WHAT THE TASK ASKS —
Copy each line below in which the word "taken" occurs.

DATA SUPPLIED —
___
-- ==== Sys2Proof/Syntax.lean ====
section
/-! DEFINITION. The commands of the part: one constructor of `Instr` per row of spec/opcode_table.json, in its
order. Operands of port commands are the bytes their request carries (R193), so that a value outside a field's range
is a command as well and meets the refusal its rule names. -/

namespace Sys2Proof

/-- The two message ports (R172). -/
inductive PortId where
  | control
  | key
  deriving DecidableEq, Repr

/-- What the error correction of the pool finds at a take (R93, R94). -/
inductive EccResult where
  | clean
  | corrected
  | uncorrectable
  deriving DecidableEq, Repr

/-- Sixteen weights W_0 to W_15 in scan order (R41). -/
abbrev WeightTable := Vector Byte 16

/-- The 22-byte configuration block of SVC_DEFINE, SVC_MODIFY and SVC_QUERY (12_formats.md), field by field in
the order of the field numbers 0 to 18. -/
structure CfgBlock where
  base : Half
  k : Byte
  protection : Byte
  floor : Half
  weight : Byte
  qinit : Byte
  qmin : Byte
  qmax : Byte
  rndIntra : Byte
  rndPred : Byte
  periodMode : Byte
  p : Byte
  c : Half
  lead : Byte
  e : Byte
  nmin : Byte
  dmax : Byte
  z : Byte
  startPhase : Byte
  deriving DecidableEq, Repr

/-- The commands and events of the part (spec/opcode_table.json). `stages` is how many stages of work the Packer
does before the next event is taken (notes/assumptions/5.md). -/
inductive Instr where
  /-- POWER_ON: power comes up, with RST_N held asserted or not (R174). -/
  | powerOn (lineHeld : Bool)
  /-- RESET_LINE: assertion of RST_N (R20, R174). -/
  | resetLine
  /-- PORT_FRAME_END: the rise of chip-select on a port, with the whole bytes received in the frame (R166). -/
  | portFrameEnd (port : PortId) (received : List Byte)
  /-- SVC_DEFINE (R8, R9). -/
  | svcDefine (service : Byte) (cfg : CfgBlock)
  /-- SVC_MODIFY (R10): bit i of the mask selects field i of the block. -/
  | svcModify (service : Byte) (expected : Half) (mask : BitVec 24) (cfg : CfgBlock)
  /-- SVC_START (R14). -/
  | svcStart (service : Byte)
  /-- SVC_STOP without flush (R16). -/
  | svcStop (service : Byte)
  /-- SVC_STOP with flush (R17). -/
  | svcStopFlush (service : Byte)
  /-- SVC_RELEASE (R18). -/
  | svcRelease (service : Byte)
  /-- SVC_QUERY (R19). -/
  | svcQuery (service : Byte)
  /-- WEIGHTS_LOAD (R44). -/
  | weightsLoad (intra predicted : WeightTable)
  /-- WEIGHTS_QUERY (R46). -/
  | weightsQuery
  /-- MUX_SET (R97). -/
  | muxSet (f : Half) (l a : Byte)
  /-- MUX_QUERY (R99). -/
  | muxQuery
  /-- STATUS (R175). -/
  | status
  /-- RESET, the controller command (R177). -/
  | reset
  /-- FAULTS_READ (R181). -/
  | faultsRead (service : Byte)
  /-- FAULTS_ACK (R182). -/
  | faultsAck (service : Byte)
  /-- CHECK_READ (R186). -/
  | checkRead
  /-- CHECK_CLEAR (R187). -/
  | checkClear
  /-- CHECK_MODE (R188). -/
  | checkMode (mode : Byte)
  /-- KEY_LOAD (R151). -/
  | keyLoad (service phase : Byte) (expected : Half) (key : BitVec 64) (payload : List Byte)
  /-- KEY_CLEAR (R153). -/
  | keyClear (service phase : Byte) (expected : Half)
  /-- KEY_PURGE (R154). -/
  | keyPurge
  /-- KEY_STATUS (R155). -/
  | keyStatus (service selector : Byte)
  /-- REQUESTS_READ (R156). -/
  | requestsRead
  /-- LINK_MESSAGE_ARRIVAL: one burst of the contribution link (R22, R192). -/
  | linkMessageArrival (burst : List Byte)
  /-- PIC_HEAD: the Packer takes a PIC_HEAD record (R26 to R28). -/
  | picHead (stages : Nat)
  /-- BLOCKS: the Packer takes a BLOCKS record (R29 to R31). -/
  | blocks (stages : Nat)
  /-- PIC_TAIL: the Packer takes a PIC_TAIL record (R32 to R34). -/
  | picTail (stages : Nat)
  /-- WITHDRAW: one step of the withdrawal in flight on a service's ring (R86). -/
  | withdraw (service : Svc)
  /-- HELD_RECORD_RESUME: the Packer takes up the record it held through a withdrawal (R86). -/
  | heldRecordResume (stages : Nat)
  /-- FRAME_START: the pull of slot 0 (R114); `early` names the services whose silence expiry is taken before a period
  start at the same frame start, the others' being taken after it (R103), `order` in which order the services are
  treated. -/
  | frameStart (early order : List Svc)
  /-- SILENCE_EXPIRY (R37). -/
  | silenceExpiry (service : Svc)
  /-- PERIOD_EXPIRY (R136). -/
  | periodExpiry (service : Svc)
  /-- WINDOW_END (R142). -/
  | windowEnd (service : Svc)
  /-- ENTITLEMENT_COUNTDOWN_EXPIRY (R145). -/
  | entitlementCountdownExpiry (service : Svc)
  /-- DEFERRAL_LIMIT (R139). -/
  | deferralLimit (service : Svc)
  /-- SLOT_PULL: the pull of a lead-in or payload slot (R117); `ecc` is what the error correction finds if the slot
  takes a cell from the pool. -/
  | slotPull (ecc : EccResult)
  /-- RESET_LINE_RELEASE: the part leaves reset (R129). -/
  | resetLineRelease
  /-- PACKER_RECORD_WORK: the Packer carries on with the record it holds (R24). -/
  | packerRecordWork (stages : Nat)
  deriving DecidableEq, Repr

end Sys2Proof
end

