-- ==== Sys2Proof/Machine/OutputEvents.lean ====
section
/-! DEFINITION. The modulator's pulls (R112 to R117) and the expiries of a frame start (R37, R136, R139, R142,
R145). -/

namespace Sys2Proof.Machine

/-- FRAME_START (R114): the pull of slot 0, so that it happens when the slot index names that slot
(notes/assumptions/3.md). -/
def execFrameStart (early order : List Svc) (s : State) : Host.Outcome State Fault Refusal :=
  .next (operate (fun t => if t.slotIndex = 0 then startFrame early order t else t) s)

/-- SLOT_PULL (R117): the pull of a slot other than slot 0. -/
def execSlotPull (ecc : EccResult) (s : State) : Host.Outcome State Fault Refusal :=
  if s.rstAsserted then .next s
  else if (settle s).slotIndex = 0 then .next (settle s)
  else pullSlot ecc (settle s)

/-- An outstanding expiry taken by its own event (notes/assumptions/3.md, 6.md). -/
def expire (w : FrameWork) (s : State) : State := if s.rstAsserted then s else takeOutstanding w s

/-- SILENCE_EXPIRY (R37). -/
def execSilenceExpiry (service : Svc) (s : State) : Host.Outcome State Fault Refusal := .next (expire (.silence service) s)

/-- PERIOD_EXPIRY (R136). -/
def execPeriodExpiry (service : Svc) (s : State) : Host.Outcome State Fault Refusal := .next (expire (.period service) s)

/-- WINDOW_END (R142). -/
def execWindowEnd (service : Svc) (s : State) : Host.Outcome State Fault Refusal := .next (expire (.window service) s)

/-- ENTITLEMENT_COUNTDOWN_EXPIRY (R145). -/
def execEntitlementCountdownExpiry (service : Svc) (s : State) : Host.Outcome State Fault Refusal :=
  .next (expire (.countdown service) s)

/-- DEFERRAL_LIMIT (R139). -/
def execDeferralLimit (service : Svc) (s : State) : Host.Outcome State Fault Refusal :=
  .next (expire (.deferral service) s)

end Sys2Proof.Machine
end

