/-- KEY_LOAD's and KEY_CLEAR's refusals in their order (R150): NO_SERVICE, NOT_SCRAMBLED, STALE, FORMAT, and for a load
SLOT_IN_USE; the answer carries generation, phase and presence as they stand. Nothing but the port changes. -/
def Obligations.KeyCommandRefusals : Prop :=
  ∀ (s : State) (b pb : Byte) (expected : Half) (key : BitVec 64) (payload : List Byte), s.atRest →
    (s.named b = none →
      exec (.keyLoad b pb expected key payload) s = .next (s.answered .key 0x40 3 [b]) ∧
      exec (.keyClear b pb expected) s = .next (s.answered .key 0x41 3 [b])) ∧
    ∀ (n : Svc) (v : Service), b.toNat = n.val → s.svc n = some v →
      let fields := b :: (be16 v.keys.generation
        ++ [v.keys.phase.byte, byteOf (v.keys.slot0.isSome.toNat + 2 * v.keys.slot1.isSome.toNat)])
      let loadAnswers (code : Byte) :=
        exec (.keyLoad b pb expected key payload) s = .next (s.answered .key 0x40 code fields)
      let clearAnswers (code : Byte) := exec (.keyClear b pb expected) s = .next (s.answered .key 0x41 code fields)
      (v.cfg.protection = .clear → loadAnswers 8 ∧ clearAnswers 8) ∧
      (v.cfg.protection = .scrambled → expected ≠ v.keys.generation → loadAnswers 4 ∧ clearAnswers 4) ∧
      (v.cfg.protection = .scrambled → expected = v.keys.generation →
        (1 < pb.toNat ∨ payload.length = 0 ∨ 92 < payload.length → loadAnswers 9) ∧
        (1 < pb.toNat → clearAnswers 9) ∧
        (pb.toNat ≤ 1 → 1 ≤ payload.length → payload.length ≤ 92 → pb = v.keys.phase.byte →
          v.keys.current.isSome = true → loadAnswers 7))

/-- An accepted KEY_CLEAR empties the slot and raises the generation; a participant that loses its current key so enters
BLACKOUT, with the fault and the urgent request; a service in BLACKOUT stays there and repeats its urgent request, as
the model reads R153 for either slot (notes/assumptions/17.md); in every other case nothing else changes (R143, R148,
R153). The answer carries generation, phase and presence as they stand after the clear (R150). -/
def Obligations.KeyClearEmptiesTheSlot : Prop :=
  ∀ (s : State) (n : Svc) (b : Byte) (ph : Phase) (v : Service),
    s.atRest → b.toNat = n.val → s.svc n = some v → v.cfg.protection = .scrambled →
    let lost := (v.keys.prot = some .window ∨ v.keys.prot = some .scrambled ∨ v.keys.prot = some .deferred ∨
      v.keys.prot = some .late) ∧ ph = v.keys.phase ∧ v.keys.current.isSome = true
    let keys : KeyCtx := { v.keys.setSlot ph none with generation := v.keys.generation + 1 }
    let answer (u : State) : State := u.answered .key 0x41 0
      (b :: (be16 (v.keys.generation + 1)
        ++ [v.keys.phase.byte, byteOf (keys.slot0.isSome.toNat + 2 * keys.slot1.isSome.toNat)]))
    let cleared := s.putSvc n (some { v with keys := keys })
    (lost →
      exec (.keyClear b ph.byte v.keys.generation) s
        = .next (answer ((({ s with ctlAttn := s.ctlAttn || v.faults.entries.isEmpty } : State).putSvc n (some
            { v with
              keys := { keys with prot := some .blackout, deferral := 0 }
              faults := v.faults.raise .blackout s.frameNumber })).asked n v.keys.phase true))) ∧
    (v.keys.prot = some .blackout →
      exec (.keyClear b ph.byte v.keys.generation) s = .next (answer (cleared.asked n v.keys.phase true))) ∧
    (¬ lost → v.keys.prot ≠ some .blackout →
      exec (.keyClear b ph.byte v.keys.generation) s = .next (answer cleared))
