/-! ## Messages -/

theorem byteSum_append (a b : List Byte) : byteSum (a ++ b) = byteSum a + byteSum b := by
  have h : ∀ (l : List Byte) (x : Byte), l.foldl (· + ·) x = x + l.foldl (· + ·) 0 := by
    intro l
    induction l with
    | nil => intro x; simp
    | cons y l ih => intro x; simp only [List.foldl_cons]; rw [ih (x + y), ih (0 + y)]; bv_omega
  unfold byteSum
  rw [List.foldl_append, h b]

/-- The bytes of a whole message sum to 0 modulo 256 (R167). -/
theorem byteSum_message (code : Byte) (fields : List Byte) : byteSum (message code fields) = 0 := by
  unfold message
  simp only
  rw [byteSum_append]
  have : ∀ x : Byte, byteSum [0 - x] = 0 - x := by intro x; simp [byteSum]
  rw [this]; bv_omega

/-- A whole message is three bytes longer than its fields. -/
theorem length_message (code : Byte) (fields : List Byte) : (message code fields).length = fields.length + 3 := by
  simp [message]

end Sys2Proof.Machine
end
___
ANSWER SPACE —
does before the next event is taken (notes/assumptions/5.md). -/
  /-- FRAME_START: the pull of slot 0 (R114); `early` names the services whose silence expiry is taken before a period
  start at the same frame start, the others' being taken after it (R103), `order` in which order the services are
/-- An outstanding expiry taken by its own event (notes/assumptions/3.md, 6.md). -/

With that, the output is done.